**Task**
From the listing below, set down exactly the lines between the one holding "(s.modStore f).serial = s.serial := rfl" and the one holding "(s.modStore f).gateBlock = s.gateBlock := rfl", inclusive. No other line is wanted.

**Dataset content**
Content starts

/-! ## `modStore` -/

@[simp] theorem State.modStore_now (s : State) f : (s.modStore f).now = s.now := rfl
@[simp] theorem State.modStore_pending (s : State) f : (s.modStore f).pending = s.pending := rfl
@[simp] theorem State.modStore_free (s : State) f : (s.modStore f).free = s.free := rfl
@[simp] theorem State.modStore_serial (s : State) f : (s.modStore f).serial = s.serial := rfl
@[simp] theorem State.modStore_ident (s : State) f : (s.modStore f).ident = s.ident := rfl
@[simp] theorem State.modStore_utcBase (s : State) f : (s.modStore f).utcBase = s.utcBase := rfl
@[simp] theorem State.modStore_utcAt (s : State) f : (s.modStore f).utcAt = s.utcAt := rfl
@[simp] theorem State.modStore_irq (s : State) f : (s.modStore f).irq = s.irq := rfl
@[simp] theorem State.modStore_evlog (s : State) f : (s.modStore f).evlog = s.evlog := rfl
@[simp] theorem State.modStore_fc (s : State) f : (s.modStore f).fc = s.fc := rfl
@[simp] theorem State.modStore_supply (s : State) f : (s.modStore f).supply = s.supply := rfl
@[simp] theorem State.modStore_start (s : State) f : (s.modStore f).start = s.start := rfl
@[simp] theorem State.modStore_mode (s : State) f : (s.modStore f).mode = s.mode := rfl
@[simp] theorem State.modStore_cores (s : State) f : (s.modStore f).cores = s.cores := rfl
@[simp] theorem State.modStore_health (s : State) f : (s.modStore f).health = s.health := rfl
@[simp] theorem State.modStore_strs (s : State) f : (s.modStore f).strs = s.strs := rfl
@[simp] theorem State.modStore_banks (s : State) f : (s.modStore f).banks = s.banks := rfl
@[simp] theorem State.modStore_gates (s : State) f : (s.modStore f).gates = s.gates := rfl
@[simp] theorem State.modStore_gateBlock (s : State) f : (s.modStore f).gateBlock = s.gateBlock := rfl
@[simp] theorem State.modStore_bstr (s : State) f : (s.modStore f).bstr = s.bstr := rfl
@[simp] theorem State.modStore_belay (s : State) f : (s.modStore f).belay = s.belay := rfl
@[simp] theorem State.modStore_io (s : State) f : (s.modStore f).io = s.io := rfl
@[simp] theorem State.modStore_dict (s : State) f : (s.modStore f).dict = s.dict := rfl
@[simp] theorem State.modStore_seng (s : State) f : (s.modStore f).seng = s.seng := rfl
@[simp] theorem State.modStore_therm (s : State) f : (s.modStore f).therm = s.therm := rfl
@[simp] theorem State.modStore_cans (s : State) f : (s.modStore f).cans = s.cans := rfl
@[simp] theorem State.modStore_ropes (s : State) f : (s.modStore f).ropes = s.ropes := rfl
@[simp] theorem State.modStore_nodes (s : State) f : (s.modStore f).nodes = s.nodes := rfl
@[simp] theorem State.modStore_trav (s : State) f : (s.modStore f).trav = s.trav := rfl
@[simp] theorem State.modStore_bal (s : State) f : (s.modStore f).bal = s.bal := rfl
@[simp] theorem State.modStore_eths (s : State) f : (s.modStore f).eths = s.eths := rfl
@[simp] theorem State.modStore_stream (s : State) f : (s.modStore f).stream = s.stream := rfl
@[simp] theorem State.modStore_clock (s : State) f : (s.modStore f).clock = s.clock := rfl
@[simp] theorem State.modStore_corr (s : State) f : (s.modStore f).corr = s.corr := rfl
@[simp] theorem State.modStore_est (s : State) f : (s.modStore f).est = s.est := rfl
@[simp] theorem State.modStore_store (s : State) f : (s.modStore f).store = f s.store := rfl
@[simp] theorem State.modStore_heldReq (s : State) f : (s.modStore f).heldReq = s.heldReq := rfl
@[simp] theorem State.modStore_waitingWrites (s : State) f : (s.modStore f).waitingWrites = s.waitingWrites := rfl

/-! ## `modTherm` -/

@[simp] theorem State.modTherm_now (s : State) f : (s.modTherm f).now = s.now := rfl
@[simp] theorem State.modTherm_pending (s : State) f : (s.modTherm f).pending = s.pending := rfl
@[simp] theorem State.modTherm_free (s : State) f : (s.modTherm f).free = s.free := rfl
@[simp] theorem State.modTherm_serial (s : State) f : (s.modTherm f).serial = s.serial := rfl
@[simp] theorem State.modTherm_ident (s : State) f : (s.modTherm f).ident = s.ident := rfl
@[simp] theorem State.modTherm_utcBase (s : State) f : (s.modTherm f).utcBase = s.utcBase := rfl
@[simp] theorem State.modTherm_utcAt (s : State) f : (s.modTherm f).utcAt = s.utcAt := rfl
@[simp] theorem State.modTherm_irq (s : State) f : (s.modTherm f).irq = s.irq := rfl
@[simp] theorem State.modTherm_evlog (s : State) f : (s.modTherm f).evlog = s.evlog := rfl
@[simp] theorem State.modTherm_fc (s : State) f : (s.modTherm f).fc = s.fc := rfl
@[simp] theorem State.modTherm_supply (s : State) f : (s.modTherm f).supply = s.supply := rfl
@[simp] theorem State.modTherm_start (s : State) f : (s.modTherm f).start = s.start := rfl
@[simp] theorem State.modTherm_mode (s : State) f : (s.modTherm f).mode = s.mode := rfl
@[simp] theorem State.modTherm_cores (s : State) f : (s.modTherm f).cores = s.cores := rfl
@[simp] theorem State.modTherm_health (s : State) f : (s.modTherm f).health = s.health := rfl
@[simp] theorem State.modTherm_strs (s : State) f : (s.modTherm f).strs = s.strs := rfl
@[simp] theorem State.modTherm_banks (s : State) f : (s.modTherm f).banks = s.banks := rfl
@[simp] theorem State.modTherm_gates (s : State) f : (s.modTherm f).gates = s.gates := rfl
@[simp] theorem State.modTherm_gateBlock (s : State) f : (s.modTherm f).gateBlock = s.gateBlock := rfl
@[simp] theorem State.modTherm_bstr (s : State) f : (s.modTherm f).bstr = s.bstr := rfl
@[simp] theorem State.modTherm_belay (s : State) f : (s.modTherm f).belay = s.belay := rfl
@[simp] theorem State.modTherm_io (s : State) f : (s.modTherm f).io = s.io := rfl
@[simp] theorem State.modTherm_dict (s : State) f : (s.modTherm f).dict = s.dict := rfl
@[simp] theorem State.modTherm_seng (s : State) f : (s.modTherm f).seng = s.seng := rfl
@[simp] theorem State.modTherm_therm (s : State) f : (s.modTherm f).therm = f s.therm := rfl
@[simp] theorem State.modTherm_cans (s : State) f : (s.modTherm f).cans = s.cans := rfl
@[simp] theorem State.modTherm_ropes (s : State) f : (s.modTherm f).ropes = s.ropes := rfl
@[simp] theorem State.modTherm_nodes (s : State) f : (s.modTherm f).nodes = s.nodes := rfl
@[simp] theorem State.modTherm_trav (s : State) f : (s.modTherm f).trav = s.trav := rfl
@[simp] theorem State.modTherm_bal (s : State) f : (s.modTherm f).bal = s.bal := rfl
@[simp] theorem State.modTherm_eths (s : State) f : (s.modTherm f).eths = s.eths := rfl
@[simp] theorem State.modTherm_stream (s : State) f : (s.modTherm f).stream = s.stream := rfl
@[simp] theorem State.modTherm_clock (s : State) f : (s.modTherm f).clock = s.clock := rfl
@[simp] theorem State.modTherm_corr (s : State) f : (s.modTherm f).corr = s.corr := rfl
@[simp] theorem State.modTherm_est (s : State) f : (s.modTherm f).est = s.est := rfl
@[simp] theorem State.modTherm_store (s : State) f : (s.modTherm f).store = s.store := rfl
@[simp] theorem State.modTherm_heldReq (s : State) f : (s.modTherm f).heldReq = s.heldReq := rfl
@[simp] theorem State.modTherm_waitingWrites (s : State) f : (s.modTherm f).waitingWrites = s.waitingWrites := rfl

Content ends

**Written answer**
@[simp] theorem State.modStore_serial (s : State) f : (s.modStore f).serial = s.serial := rfl
@[simp] theorem State.modStore_ident (s : State) f : (s.modStore f).ident = s.ident := rfl
@[simp] theorem State.modStore_utcBase (s : State) f : (s.modStore f).utcBase = s.utcBase := rfl
@[simp] theorem State.modStore_utcAt (s : State) f : (s.modStore f).utcAt = s.utcAt := rfl
@[simp] theorem State.modStore_irq (s : State) f : (s.modStore f).irq = s.irq := rfl
@[simp] theorem State.modStore_evlog (s : State) f : (s.modStore f).evlog = s.evlog := rfl
@[simp] theorem State.modStore_fc (s : State) f : (s.modStore f).fc = s.fc := rfl
@[simp] theorem State.modStore_supply (s : State) f : (s.modStore f).supply = s.supply := rfl
@[simp] theorem State.modStore_start (s : State) f : (s.modStore f).start = s.start := rfl
@[simp] theorem State.modStore_mode (s : State) f : (s.modStore f).mode = s.mode := rfl
@[simp] theorem State.modStore_cores (s : State) f : (s.modStore f).cores = s.cores := rfl
@[simp] theorem State.modStore_health (s : State) f : (s.modStore f).health = s.health := rfl
@[simp] theorem State.modStore_strs (s : State) f : (s.modStore f).strs = s.strs := rfl
@[simp] theorem State.modStore_banks (s : State) f : (s.modStore f).banks = s.banks := rfl
@[simp] theorem State.modStore_gates (s : State) f : (s.modStore f).gates = s.gates := rfl
@[simp] theorem State.modStore_gateBlock (s : State) f : (s.modStore f).gateBlock = s.gateBlock := rfl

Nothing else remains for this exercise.